Take the data below and extract the lines from the one with "rw [steps_succ k alone]" to the one with "theorem effectOf_withHost (i", inclusive, exactly as written.

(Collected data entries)
-=-=-=-=-

/-- While the host still waits, the steps are those of a host with no move to make. -/
theorem steps_without_wait (hh : s.host = [.wait]) (go : steps k s = .next t)
    (waits : t.host = [.wait]) : steps k (s.withHost []) = .next (t.withHost []) := by
  induction k generalizing s with
  | zero => cases go; rfl
  | succ k ih =>
    obtain ⟨u, first, later⟩ := steps_succ_next go
    by_cases busy : s.status = .busy
    · have run : RunStep s u := sequencerStep_next ((step_waiting busy hh).symm.trans first)
      have alone : step (s.withHost []) = .next (u.withHost []) :=
        ((step_of_no_move rfl).trans (unattendedStep_busy (s := s.withHost []) busy)).trans
          (run.withHost []).taken
      rw [steps_succ k alone]
      exact ih (run.host_eq.trans hh) later
    · rw [step_of_move hh] at first
      cases first.symm.trans (hostWait_free busy)
      rw [steps_at_rest (s := deliverRegisters (s.withHost [])) busy rfl later] at waits
      cases waits

theorem effectOf_withHost (i : Instr) (s : State) (moves : List HostAction) :
    effectOf i (s.withHost moves) = (effectOf i s).withHost moves := by
  cases i with
  | decode len =>
    simp only [effectOf, acceptDecode]
    split <;> rfl
  | _ => rfl

/-- A command that is presented under `WAIT` does the same without it. -/
theorem steps_command_without_wait {i : Instr} (wf : i.wf = true)
    (fits : messageLength i ≤ s.cfg.maxLen) (free : s.status ≠ .busy)
    (go : steps (k + 1) (s.withHost [.present (encode i), .wait]) = .next t)
    (waits : t.host = [.wait]) :
    steps (k + 1) (s.withHost [.present (encode i)]) = .next (t.withHost []) := by
  have first (moves : List HostAction) : step (s.withHost (.present (encode i) :: moves)) =
      .next ((effectOf i s).withHost moves) :=
    (step_presents (s := s.withHost (.present (encode i) :: moves)) wf fits free rfl).trans
      (congrArg _ (effectOf_withHost i s moves))
  rw [steps_succ k (first _)] at go ⊢
  exact steps_without_wait (s := (effectOf i s).withHost [.wait]) rfl go waits

/-- Settles O56: the text that the `ENCODE` run ends in decodes to the message, and the copy puts it
where the `DECODE` run reads. -/
theorem roundTripThroughTheBuffers : Obligations.RoundTripThroughTheBuffers := by
  unfold Obligations.RoundTripThroughTheBuffers
  intro s len B h free fits fitsText loaded
  obtain ⟨t, encodes, statusT, -, -, -, olenT, text, -, -, cfgT, hostT⟩ :=
    encodeRunEndsInTheClosedForm (s.withHost [.present (encode (.encode len)), .wait]) len B []
      (withHost_inv h _) free fits loaded rfl
  have invT : t.Inv := steps_inv (withHost_inv h _) encodes
  have freeT : t.status ≠ .busy := by simp [statusT]
  have lenT : (encodeByGroups B).length = t.olen.toNat := readMany_length text
  have fitsT : t.olen.toNat ≤ t.cfg.maxLen := by rw [olenT, cfgT]; exact fitsText
  have copies (moves : List HostAction) :=
    steps_loadMoves_append (s := t) (a := 0) (bs := encodeByGroups B) (rest := moves) freeT
      (by omega)
  have decodes : decodeByGroups (encodeByGroups B) = some B := by
    rw [← encodeMessage_eq_byGroups, ← decodeMessage_eq_byGroups, decodeMessage_encodeMessage]
  have copied : (t.ibuf.writeMany 0 (encodeByGroups B)).readMany 0 t.olen.toNat =
      some (encodeByGroups B) := lenT ▸ readMany_writeMany _ _ _
  obtain ⟨v, decoded, statusV, -, -, -, olenV, bytes, -, -, -, hostV⟩ :=
    decodeRunEndsInTheClosedForm
      ((afterLoad t 0 (encodeByGroups B)).withHost [.present (encode (.decode t.olen)), .wait])
      t.olen (encodeByGroups B) B [] (steps_inv (withHost_inv invT _) (copies _)) freeT fitsT copied
      decodes rfl
  refine ⟨t.withHost [], encodeByGroups B,
    steps_command_without_wait (i := .encode len) rfl fits free encodes hostT, statusT, text,
    v.withHost [], ?_, statusV, BitVec.eq_of_toNat_eq (olenV.trans (readMany_length loaded)), bytes⟩
  exact (steps_add (copies _)).trans
    (steps_command_without_wait (i := .decode t.olen) rfl fitsT freeT decoded hostV)

end Sys2Proof.Machine
end

section
/-! What `InvalidInput` leaves, and which steps raise it (spec/60_exceptions.md R120, R124): O40.
Both origins are `raiseInvalidInput` of a state of a `DECODE`: one just accepted, or one of a run. -/

namespace Sys2Proof.Machine

variable {s t : State}

/-- What a step into `DONE_ERR` leaves, when the buffer held `ibuf` before it (R124). -/
structure RaisedInvalidInput (ibuf : Memory) (t : State) : Prop where
  mode : t.mode = .dec
  olen : t.olen = 0
  obuf : t.obuf = []
  ibuf : t.ibuf = ibuf
  status : t.status = .doneErr
  reply : t.reply = some (.result .fail)

theorem raiseInvalidInput_raised (mode : s.mode = .dec) :
    RaisedInvalidInput s.ibuf (raiseInvalidInput s) where
  mode := mode
  olen := raiseInvalidInput_olen s
  obuf := raiseInvalidInput_obuf s
  ibuf := raiseInvalidInput_ibuf s
  status := raiseInvalidInput_status s
  reply := raiseInvalidInput_reply s

/-- Of the steps of a run only the one on a bad group of `DECODE` newly ends in `DONE_ERR`. -/
theorem RunStep.raised (go : RunStep s t) (err : t.status = .doneErr) (new : s.status ≠ .doneErr) :
    RaisedInvalidInput s.ibuf t ∧ s.mode = .dec ∧ s.pos.toNat < s.ilen.toNat := by
  cases go with
  | invalidInput cs mode more => exact ⟨raiseInvalidInput_raised mode, mode, by omega⟩
  | encodeBlock => exact absurd err new
  | decodeBlock => exact absurd err new
  | finish => simp at err

/-- Of the commands only `DECODE` newly ends in `DONE_ERR`, on a length that 4 does not divide. -/
theorem CommandEffect.raised {i : Instr} (eff : CommandEffect i s t) (err : t.status = .doneErr)
    (new : s.status ≠ .doneErr) :
    RaisedInvalidInput s.ibuf t ∧ ∃ len, i = .decode len ∧ len.toNat % 4 ≠ 0 := by
  cases eff with
  | pure r => exact absurd err new
  | encode => simp at err
  | decode len cmd =>
    by_cases aligned : len.toNat % 4 = 0
    · simp [acceptDecode_of_aligned aligned] at err
    · rw [acceptDecode_of_bad_length aligned]
      exact ⟨raiseInvalidInput_raised (acceptMessage_mode s .dec len), len, cmd, aligned⟩

/-- Settles O40: of the kinds of step, a step of a run and a command alone can newly end in
`DONE_ERR`, the one on a bad group and the other on a bad length. -/
theorem onlyDecodeRaisesInvalidInput : Obligations.OnlyDecodeRaisesInvalidInput := by
  unfold Obligations.OnlyDecodeRaisesInvalidInput
  intro s t hstep err new
  refine (?origin : RaisedInvalidInput s.ibuf t ∧ _).elim fun raised origin =>
    ⟨raised.mode, raised.olen, raised.obuf, raised.ibuf, congrArg Status.code raised.status,
      raised.reply, rfl, origin⟩
  cases step_next hstep with
  | run rest t busy _ go =>
    obtain ⟨raised, mode, more⟩ := go.raised err new
    exact ⟨raised, .inr ⟨busy, mode, more⟩⟩
  | command cw i rest t next dec _ _ _ eff =>
    obtain ⟨raised, len, rfl, bad⟩ := eff.raised err new
    exact ⟨raised, .inl ⟨cw, len, rest, next, dec, bad⟩⟩
  | reset => simp at err
  | still => exact absurd err new
  | write => exact absurd err new
  | read => exact absurd err new
  | registers => exact absurd err new

end Sys2Proof.Machine
end

section
/-! A message that is not wholly written (spec/70_reset_and_hazards.md R144), and reset in any state
(R140): O28 and O33. The invariant puts the group inside the message, so the block step gets as far as
its cells and `readPastMessage` cannot come before `unwrittenCell`. -/

namespace Sys2Proof.Machine

variable {s : State}

theorem readMessage_of_unwritten {n : Nat} (inside : s.pos.toNat + n ≤ s.ilen.toNat)
    (unwritten : s.ibuf.readMany s.pos.toNat n = none) :
    readMessage n s = .error .unwrittenCell := by
  rw [readMessage, if_pos inside, unwritten]

theorem encodeBlockStep_of_unwritten (more : s.pos.toNat < s.ilen.toNat)
    (unwritten : s.ibuf.readMany s.pos.toNat (encodeCount s) = none) :
    encodeBlockStep s = .fault .unwrittenCell := by
  simp only [encodeBlockStep, readMessage_of_unwritten (encodeCount_inside more) unwritten]

theorem decodeBlockStep_of_unwritten (inside : s.pos.toNat + 4 ≤ s.ilen.toNat)
    (unwritten : s.ibuf.readMany s.pos.toNat 4 = none) :
    decodeBlockStep s = .fault .unwrittenCell := by
  simp only [decodeBlockStep, readMessage_of_unwritten inside unwritten]

/-- Settles O28: in either mode the group lies inside the message, so reading it meets the unwritten
cell. -/
theorem unwrittenCellIsNeverRead : Obligations.UnwrittenCellIsNeverRead := by
  unfold Obligations.UnwrittenCellIsNeverRead
  intro s h busy more unwritten
  cases mode : s.mode with
  | enc =>
    rw [mode] at unwritten
    exact (sequencerStep_encodeBlock mode more).trans (encodeBlockStep_of_unwritten more unwritten)
  | dec =>
    rw [mode] at unwritten
    have inside := group_of_decodeBlock h busy mode more
    exact (sequencerStep_decodeBlock mode more).trans (decodeBlockStep_of_unwritten inside unwritten)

-=-=-=-=-

Task result:
      rw [steps_succ k alone]
      exact ih (run.host_eq.trans hh) later
    · rw [step_of_move hh] at first
      cases first.symm.trans (hostWait_free busy)
      rw [steps_at_rest (s := deliverRegisters (s.withHost [])) busy rfl later] at waits
      cases waits

theorem effectOf_withHost (i : Instr) (s : State) (moves : List HostAction) :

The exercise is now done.